EXERCISE INSTRUCTIONS: Of all the lines below, return only those starting with the line holding "def writeStepGo (s" and going on through the line holding "def execPhcSnapshot (m", exactly as written.

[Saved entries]
▬▬▬▬▬▬
-- ==== Sys2Proof/Machine/Trace.lean ====
section
/-! DEFINITION. Trace sources as shared operations (R495 to R501): the FIFO with its losses, and the record formats. -/

namespace Sys2Proof.Machine

/-- A trace source's record. -/
def srcOf (s : State) (n : Nat) : TraceSrc := tgetD s.obs.trace n {}

/-- Change a trace source. -/
def modSrc (s : State) (n : Nat) (f : TraceSrc → TraceSrc) : State :=
  { s with obs := { s.obs with trace := tmod s.obs.trace n {} f } }

/-- The source's trace is enabled (R497). -/
def traceOn (s : State) (n : Nat) : Bool := flag s (Reg.TRC_CTL n) 31

/-- The first four bytes of a record: TYPE, LEN, source and thread. -/
def recHead (typ len src thread : Nat) : List Byte := toLe 1 typ ++ toLe 1 len ++ toLe 2 (thread * 2 ^ 13 + src % 128)

/-- `n` bytes of free values. -/
def freeBytes (s : State) : Nat → List Byte × State
  | 0 => ([], s)
  | n + 1 =>
    let (v, s) := free s
    let (bs, s) := freeBytes s n
    (toLe 8 v.toNat ++ bs, s)

/-- The pc and privilege of a thread as a SYNC slot shows them. -/
def syncSlot (s : State) (src t : Nat) : List Byte :=
  let th := tgetD (tgetD s.cores.cores src {}).threads t {}
  toLe 8 ((tgetD th.ctx 0 0).toNat % 2 ^ 56 + (tgetD th.ctx 1 0).toNat % 4 * 2 ^ 62)

/-- The seven slots of a SYNC record. The record's layout gives its last slot to TH_6 and to TH_7 alike: which of the two
it shows is a free choice. -/
def syncSlots (s : State) (src : Nat) : List Byte × State :=
  let (v, s) := free s
  ((List.range 6).flatMap (syncSlot s src) ++ syncSlot s src (6 + v.toNat % 2), s)

/-- A SYNC record: the core cycle count is a free value; a pipe's slots are free values too. -/
def syncRec (s : State) (src : Nat) : List Byte × State :=
  let (cyc, s) := freeBytes s 1
  let (slots, s) := if src < 64 then syncSlots s src else freeBytes s 7
  (recHead 0x01 5 src 0 ++ [0, 0, 0, 0] ++ toLe 8 s.deviceTime.toNat ++ cyc ++ slots, s)

/-- A LOST record. -/
def lostRec (s : State) (src n : Nat) : List Byte :=
  recHead 0x06 1 src 0 ++ toLe 4 (min n (2 ^ 32 - 1)) ++ toLe 8 s.deviceTime.toNat

/-- Put records into a source's FIFO if they all fit; otherwise they are lost (R498). -/
def fifoPut (s : State) (n : Nat) (rs : List (List Byte)) (lostAfter : Nat) : State :=
  if (srcOf s n).fifo.length + rs.length ≤ 32 then
    modSrc s n fun t => { t with fifo := t.fifo ++ rs, lost := lostAfter, sinceSync := t.sinceSync + rs.length }
  else
    let s := count s (Reg.TRC_LOST n)
    let s := hwSet s (Reg.TRC_STATUS n) 0 7 0
    let s := modSrc s n fun t => { t with lost := t.lost + 1 }
    logErr s 0x0A01 0 0xA10 [n, (srcOf s n).lost]

/-- A source writes a record (R498): after losses a LOST and a SYNC record go ahead of it; a core source writes a SYNC
record after every 2^SYNC_LOG2 records. -/
def tracePush (s : State) (n : Nat) (r : List Byte) : State :=
  if !traceOn s n then s
  else
    let t := srcOf s n
    if 0 < t.lost then
      let (sy, s) := syncRec s n
      fifoPut s n [lostRec s n t.lost, sy, r] 0
    else
      let s := fifoPut s n [r] 0
      if n < 64 && 2 ^ fld s (Reg.TRC_CTL n) 27 24 ≤ (srcOf s n).sinceSync then
        let (sy, s) := syncRec s n
        modSrc (fifoPut s n [sy] 0) n fun t => { t with sinceSync := 0 }
      else s

/-- Where a packet ended, as PKT records code it. -/
def outcomeCode : Option Steer → Nat
  | some (.host _) => 0
  | some (.core ..) => 1
  | some (.cipher _) => 2
  | some (.wove _) => 3
  | some (.port _) => 4
  | none => 5

/-- A PKT record (R500): at the packet's retirement, where PKT_MODE and TRC_MATCH select it. -/
def pktRecord (s : State) (pipe : Nat) (f : InFrame) (dest : Option Steer) (reason : Nat) : State :=
  let n := 64 + pipe
  if fld s (Reg.TRC_CTL n) 23 22 = 1 ∧ fld s (Reg.TRC_MATCH n) 15 8 / 2 ^ f.mac % 2 = 1 ∧
      fld s (Reg.TRC_MATCH n) 7 0 / 2 ^ f.cls % 2 = 1 then
    tracePush s n (recHead 0x10 1 n 0 ++ toLe 1 (f.mac + f.cls * 16) ++ toLe 1 (outcomeCode dest) ++
      toLe 2 f.bytes.length ++ toLe 6 f.startAt ++ toLe 1 reason ++ toLe 1 f.passes)
  else s

/-- A TAG_PKT record (R496), when the tagged packet reaches its last stage. The ends of parse, lookup and actions inside
a pass are free values. -/
def tagRecord (s : State) (t : PktTag) (outcome reason : Nat) (started : Bool) : State :=
  let (inPass, s) := freeBytes s 2
  let d := fun (x : Nat) => if x = 0 then 2 ^ 32 - 1 else x - t.admitAt
  let s := tracePush s t.src (recHead 0x11 4 t.src 0 ++ toLe 1 (t.mac + t.cls * 16) ++ toLe 1 outcome ++ toLe 2 t.len ++
    toLe 8 t.admitAt ++ toLe 4 (d t.start) ++ inPass.take 12 ++ toLe 4 (d t.retire) ++ toLe 4 (d t.egress) ++
    toLe 4 (if started then s.deviceTime.toNat - t.admitAt else 2 ^ 32 - 1) ++ toLe 1 reason ++ List.replicate 19 0)
  modSrc s t.src fun x => { x with tagged := false }

end Sys2Proof.Machine
end

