/-- Set or clear LOCKED; clearing it while it is 1 sets DISCONT (R177). -/
def setLocked (s : State) (n : Nat) (v : Bool) : State :=
  let s := if locked s n && !v then hwSet s (Reg.TIM_PHC_STATUS n) 1 31 16 else s
  setFlag s (Reg.TIM_PHC_CTRL n) 0 v

/-- The PHC named by slot 0 exists. -/
def phcObj (c : Ctx) (_ : State) : Bool := slot c.params 0 < 4

/-- PHC_RATE. -/
def phcRateBody : OpBody where
  lenOk := slots 2
  objs := phcObj
  run c s :=
    let n := slot c.params 0
    let r := signed 64 (slot c.params 1)
    if rateOk r then grant (setRate s n r) else .finish (badParam 8) (rateRefused s n)

/-- PHC_RATE (R172). -/
def execPhcRate (pf : Nat) (buf : ParamBuf) (s : State) : Host.Outcome State Fault Refusal :=
  joryen 0x0419 phcRateBody pf buf s

/-- A RATE of 40 bits comes by the register path. -/
def writeRate (s : State) (n rate : Nat) : State :=
  if rateOk (signed 40 (rate % 2 ^ 40)) then setRate s n (signed 40 (rate % 2 ^ 40)) else rateRefused s n

/-- PHC_RATE_REGISTER_COMMIT (R172): a write of TIM_PHC_RATE_HI. -/
def execPhcRateRegisterCommit (m : Master) (n : Nat) (v : Word) (s : State) : Host.Outcome State Fault Refusal :=
  within (n < 4) (onWrite s m fun s => writeRate (dropLatch s m) n (wideValue s m (Reg.TIM_PHC_RATE n) v))

/-- PHC_STEP: a LOCKED PHC draws DENIED_OR_ABSENT, nanoseconds of 10^9 or more BAD_PARAM; both set STEP_REFUSED
(R176). -/
def phcStepBody : OpBody where
  lenOk := slots 3
  objs := phcObj
  run c s :=
    let n := slot c.params 0
    if locked s n then
      let (r, s) := denied s
      .finish r (stepRefused s n)
    else if 2 ^ 48 ≤ slot c.params 1 then .finish (badParam 8) s
    else if giga ≤ slot c.params 2 then .finish (badParam 16) (stepRefused s n)
    else grant (stepPhc s n ((slot c.params 1 * giga + slot c.params 2) * oneNs))

/-- PHC_STEP (R175). -/
def execPhcStep (pf : Nat) (buf : ParamBuf) (s : State) : Host.Outcome State Fault Refusal :=
  joryen 0x0418 phcStepBody pf buf s

/-- A write of TIM_PHC_STEP_GO. -/
def writeStepGo (s : State) (n : Nat) (v : Word) : State :=
  if bits v 0 0 = 0 then s
  else
    let sec := rd64 s (Reg.TIM_PHC_STEP_SEC n) % 2 ^ 48
    let ns := (rd s (Reg.TIM_PHC_STEP_NS n)).toNat
    if locked s n || giga ≤ ns then stepRefused s n else stepPhc s n ((sec * giga + ns) * oneNs)

/-- PHC_STEP_GO (R175). -/
def execPhcStepGo (m : Master) (n : Nat) (v : Word) (s : State) : Host.Outcome State Fault Refusal :=
  within (n < 4) (onWrite s m fun s => writeStepGo s n v)

/-- PHC_LOCK. -/
def phcLockBody : OpBody where
  lenOk := slots 2
  objs := phcObj
  run c s := checked [(8, slot c.params 1 < 2)] s fun _ => grant (setLocked s (slot c.params 0) (slot c.params 1 == 1))

/-- PHC_LOCK (R177). -/
def execPhcLock (pf : Nat) (buf : ParamBuf) (s : State) : Host.Outcome State Fault Refusal :=
  joryen 0x041A phcLockBody pf buf s

/-- PHC_LOCKED_WRITE (R177). -/
def execPhcLockedWrite (m : Master) (n : Nat) (v : Word) (s : State) : Host.Outcome State Fault Refusal :=
  within (n < 4) (onWrite s m fun s => setLocked s n (bits v 0 0 == 1))

/-- Put a snapshot of PHC n at the present tick into its registers. -/
def snapshot (s : State) (n : Nat) : State :=
  let t := phcNow s n
  let s := wr64 s (Reg.TIM_PHC_SNAP_SEC n) (timeSec t)
  let s := wr s (Reg.TIM_PHC_SNAP_NS n) (BitVec.ofNat 32 (timeNs t))
  let s := wr s (Reg.TIM_PHC_SNAP_FRAC n) (BitVec.ofNat 32 (timeFrac t))
  wr64 s (Reg.TIM_PHC_SNAP_DT n) s.deviceTime.toNat

/-- PHC_SNAPSHOT (R173). -/
def execPhcSnapshot (m : Master) (n : Nat) (v : Word) (s : State) : Host.Outcome State Fault Refusal :=
  within (n < 4) (onWrite s m fun s => if bits v 0 0 = 1 then snapshot s n else s)

/-- PHC_READ. -/
def phcReadBody : OpBody where
  lenOk := slots 1
  objs := phcObj
  run c s :=
    let n := slot c.params 0
    grant s (timeDetails (phcNow s n) ++ [BitVec.ofNat 32 (fld s (Reg.TIM_PHC_STATUS_OCC n) 31 16)])

/-- PHC_READ (R514). -/
def execPhcRead (pf : Nat) (buf : ParamBuf) (s : State) : Host.Outcome State Fault Refusal :=
  joryen 0x041B phcReadBody pf buf s

/-! ## PPS -/

/-- PPS_IN_EDGE (R184). -/
def execPpsInEdge (i : Nat) (falling : Bool) (cap : Nat) (s : State) : Host.Outcome State Fault Refusal :=
  within (i < 2) (live s fun s =>
    let cfg := Reg.TIM_PPS_IN_CFG i
    if flag s cfg 0 && flag s cfg 3 == falling then
      let t := phcAt s (fld s cfg 2 1) cap
      let s := wr s (Reg.TIM_PPS_IN_TS i) (BitVec.ofNat 32 (shortTime t))
      let s := wr s (Reg.TIM_PPS_IN_TS i + 4) (BitVec.ofNat 32 (timeFrac t * 65536 + shortTime t / 2 ^ 32))
      hwSet s (Reg.TIM_PPS_STATUS) i (8 * i + 7) (8 * i)
    else s)

/-- PPS_IN_LOSS (R184). -/
def execPpsInLoss (i : Nat) (s : State) : Host.Outcome State Fault Refusal :=
  within (i < 2) (live s fun s =>
    if flag s (Reg.TIM_PPS_IN_CFG i) 0 then hwSet s (Reg.TIM_PPS_STATUS) (2 + i) (16 + 8 * i + 7) (16 + 8 * i) else s)

/-- The pin of PPS output i. -/
def ppsPin (i : Nat) : String := if i = 0 then "PPS_OUT_0" else "PPS_OUT_1"

/-- The PHC of output i, less ADJ, has just crossed a whole second: it lies within 2 ns after one, and it ran there and
was not stepped there (R185). -/
def ppsCrossed (s : State) (i : Nat) : Bool :=
  let n := fld s (Reg.TIM_PPS_OUT_CFG i) 30 29
  let adj := signed 20 (fld s (Reg.TIM_PPS_OUT_ADJ i) 19 0) * 4096
  let second : Int := (giga * oneNs : Nat)
  let t := (phcNow s n : Int) - adj
  let p := phcOf s n
  let stepped := match p.old with
    | (b, a, r) :: _ => p.anchor ≤ nowC s && phcEval b a r p.anchor != p.base
    | [] => true
  decide (t % second < ((2 * oneNs : Nat) : Int)) && (!stepped || decide (((p.base : Int) - adj) / second < t / second))

/-- PPS_OUT_PULSE_START (R185): the PHC crosses a whole second plus ADJ, and no pulse is in progress. -/
def execPpsOutPulseStart (i : Nat) (s : State) : Host.Outcome State Fault Refusal :=
  within (i < 2) (live s fun s =>
    if flag s (Reg.TIM_PPS_OUT_CFG i) 31 && !s.time.ppsHigh.contains i && ppsCrossed s i then
      emit { s with time := { s.time with ppsHigh := insNat i s.time.ppsHigh } } (.pin (ppsPin i) true)
    else s)

/-- PPS_OUT_PULSE_END (R185). -/
def execPpsOutPulseEnd (i : Nat) (s : State) : Host.Outcome State Fault Refusal :=
  within (i < 2) (live s fun s =>
    if s.time.ppsHigh.contains i then
      emit { s with time := { s.time with ppsHigh := s.time.ppsHigh.filter (· != i) } } (.pin (ppsPin i) false)
    else s)

/-! ## The ring node -/

/-- The ring node's record. -/
def ring (s : State) : RingState := s.time.ring

/-- Change it. -/
def modRing (s : State) (f : RingState → RingState) : State := { s with time := { s.time with ring := f s.time.ring } }

/-- STATE of CRG_STATUS: 0 BYPASSED, 1 INSERTING, 2 INSERTED, 3 ISOLATED. -/
def ringState (s : State) : Nat := fld s (Reg.CRG_STATUS) 9 8

/-- Show a state. -/
def setRingState (s : State) (v : Nat) : State := setFld s (Reg.CRG_STATUS) 9 8 v

/-- This node's identifier. -/
def nodeId (s : State) : Nat := fld s (Reg.CRG_CFG) 21 16

/-- The PHC of the ring. -/
def ringPhc (s : State) : Nat := fld s (Reg.CRG_CFG) 25 24

/-- The node may take part: EN, and STRAP_RING_EN high (R198). -/
def ringAllowed (s : State) : Bool := flag s (Reg.CRG_CFG) 31 && flag s (Reg.BOOT_STRAPS) 4

/-- Fields of a ring frame (R187), multi-byte ones in network byte order (assumption 14, DESIGN CHOICE). -/
def rfType (b : List Byte) : Nat := leAt b 0 1
def rfSrc (b : List Byte) : Nat := leAt b 1 1 % 64
def rfDst (b : List Byte) : Nat := leAt b 2 1
def rfHops (b : List Byte) : Nat := leAt b 3 1
def rfSeq (b : List Byte) : Nat := beAt b 4 2
def rfCorr (b : List Byte) : Int := signed 64 (beAt b 8 8)

/-- A frame of the node's own (R187), without its CRC: the next SEQ, HOPS 0. -/
def ringFrame (s : State) (typ dst : Nat) (corr : Int) (payload : List Byte) : List Byte :=
  toLe 1 typ ++ toLe 1 (nodeId s) ++ toLe 1 dst ++ [0] ++ toBe 2 (ring s).seq ++ toBe 2 payload.length ++
  toBe 8 (toBits 64 corr) ++ payload

/-- DEADLINE of an EPOCH has come at a capture (R193). -/
def epochLate (s : State) (b : List Byte) (cap : Nat) : Bool :=
  shortDiff (beAt b 36 6) (shortTime (phcAt s (ringPhc s) cap)) ≤ 0

/-- The ticks a frame takes on a ring output, with preamble, CRC and gap: 10GBASE-R carries a byte in 0.8 ns (assumption
95, PRESUMED). -/
def ringTicks (b : List Byte) : Nat := ceilDiv ((b.length + 24) * 8) 5

/-- The bypasses are open, so the outputs send (R197, R198). -/
def ringOpen (s : State) : Bool := ringState s == 2 || (ringState s == 1 && 3 ≤ (ring s).phase)

/-- The order in which a ring output takes waiting frames: strict priority, P0 first, and within a priority forwarded
frames ahead of the node's own (R189). -/
def ringRank (x : RingTx) : Nat := rfType x.bytes / 64 * 2 + x.own.toNat

/-- The frame an output takes next: of the lowest rank the oldest, with its place in the queue. -/
def ringPick (q : List RingTx) (port : Nat) : Option (Nat × RingTx) :=
  (List.range 8).findSome? fun r =>
    match q.findIdx? fun x => x.port == port && ringRank x == r with
    | some i => (q[i]?).map fun x => (i, x)
    | none => none

/-- An idle output of an open node starts its next frame, with its CRC (R189); an EPOCH whose DEADLINE has come is
discarded and counted instead (R193). -/
def ringStart (s : State) (port : Nat) : State :=
  if !ringOpen s || s.deviceTime.toNat < tgetD (ring s).busy port 0 then s
  else
    match ringPick (ring s).waiting port with
    | none => s
    | some (i, x) =>
      let s := modRing s fun r => { r with waiting := r.waiting.eraseIdx i }
      if rfType x.bytes = 0x01 && epochLate s x.bytes (nowC s) then
        count (modRing s fun r => { r with await := r.await.filter fun a => !(x.own && a == (port, rfSeq x.bytes)) })
          (Reg.CRG_EPOCH_LATE)
      else
        modRing (emit s (.ring port (x.bytes ++ toLe 4 (crc32c x.bytes)))) fun r => { r with
          busy := tset r.busy port (s.deviceTime.toNat + ringTicks x.bytes) }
▬▬▬▬▬▬
ANSWER SECTION:
def writeStepGo (s : State) (n : Nat) (v : Word) : State :=
  if bits v 0 0 = 0 then s
  else
    let sec := rd64 s (Reg.TIM_PHC_STEP_SEC n) % 2 ^ 48
    let ns := (rd s (Reg.TIM_PHC_STEP_NS n)).toNat
    if locked s n || giga ≤ ns then stepRefused s n else stepPhc s n ((sec * giga + ns) * oneNs)

/-- PHC_STEP_GO (R175). -/
def execPhcStepGo (m : Master) (n : Nat) (v : Word) (s : State) : Host.Outcome State Fault Refusal :=
  within (n < 4) (onWrite s m fun s => writeStepGo s n v)

/-- PHC_LOCK. -/
def phcLockBody : OpBody where
  lenOk := slots 2
  objs := phcObj
  run c s := checked [(8, slot c.params 1 < 2)] s fun _ => grant (setLocked s (slot c.params 0) (slot c.params 1 == 1))

/-- PHC_LOCK (R177). -/
def execPhcLock (pf : Nat) (buf : ParamBuf) (s : State) : Host.Outcome State Fault Refusal :=
  joryen 0x041A phcLockBody pf buf s

/-- PHC_LOCKED_WRITE (R177). -/
def execPhcLockedWrite (m : Master) (n : Nat) (v : Word) (s : State) : Host.Outcome State Fault Refusal :=
  within (n < 4) (onWrite s m fun s => setLocked s n (bits v 0 0 == 1))

/-- Put a snapshot of PHC n at the present tick into its registers. -/
def snapshot (s : State) (n : Nat) : State :=
  let t := phcNow s n
  let s := wr64 s (Reg.TIM_PHC_SNAP_SEC n) (timeSec t)
  let s := wr s (Reg.TIM_PHC_SNAP_NS n) (BitVec.ofNat 32 (timeNs t))
  let s := wr s (Reg.TIM_PHC_SNAP_FRAC n) (BitVec.ofNat 32 (timeFrac t))
  wr64 s (Reg.TIM_PHC_SNAP_DT n) s.deviceTime.toNat

/-- PHC_SNAPSHOT (R173). -/
def execPhcSnapshot (m : Master) (n : Nat) (v : Word) (s : State) : Host.Outcome State Fault Refusal :=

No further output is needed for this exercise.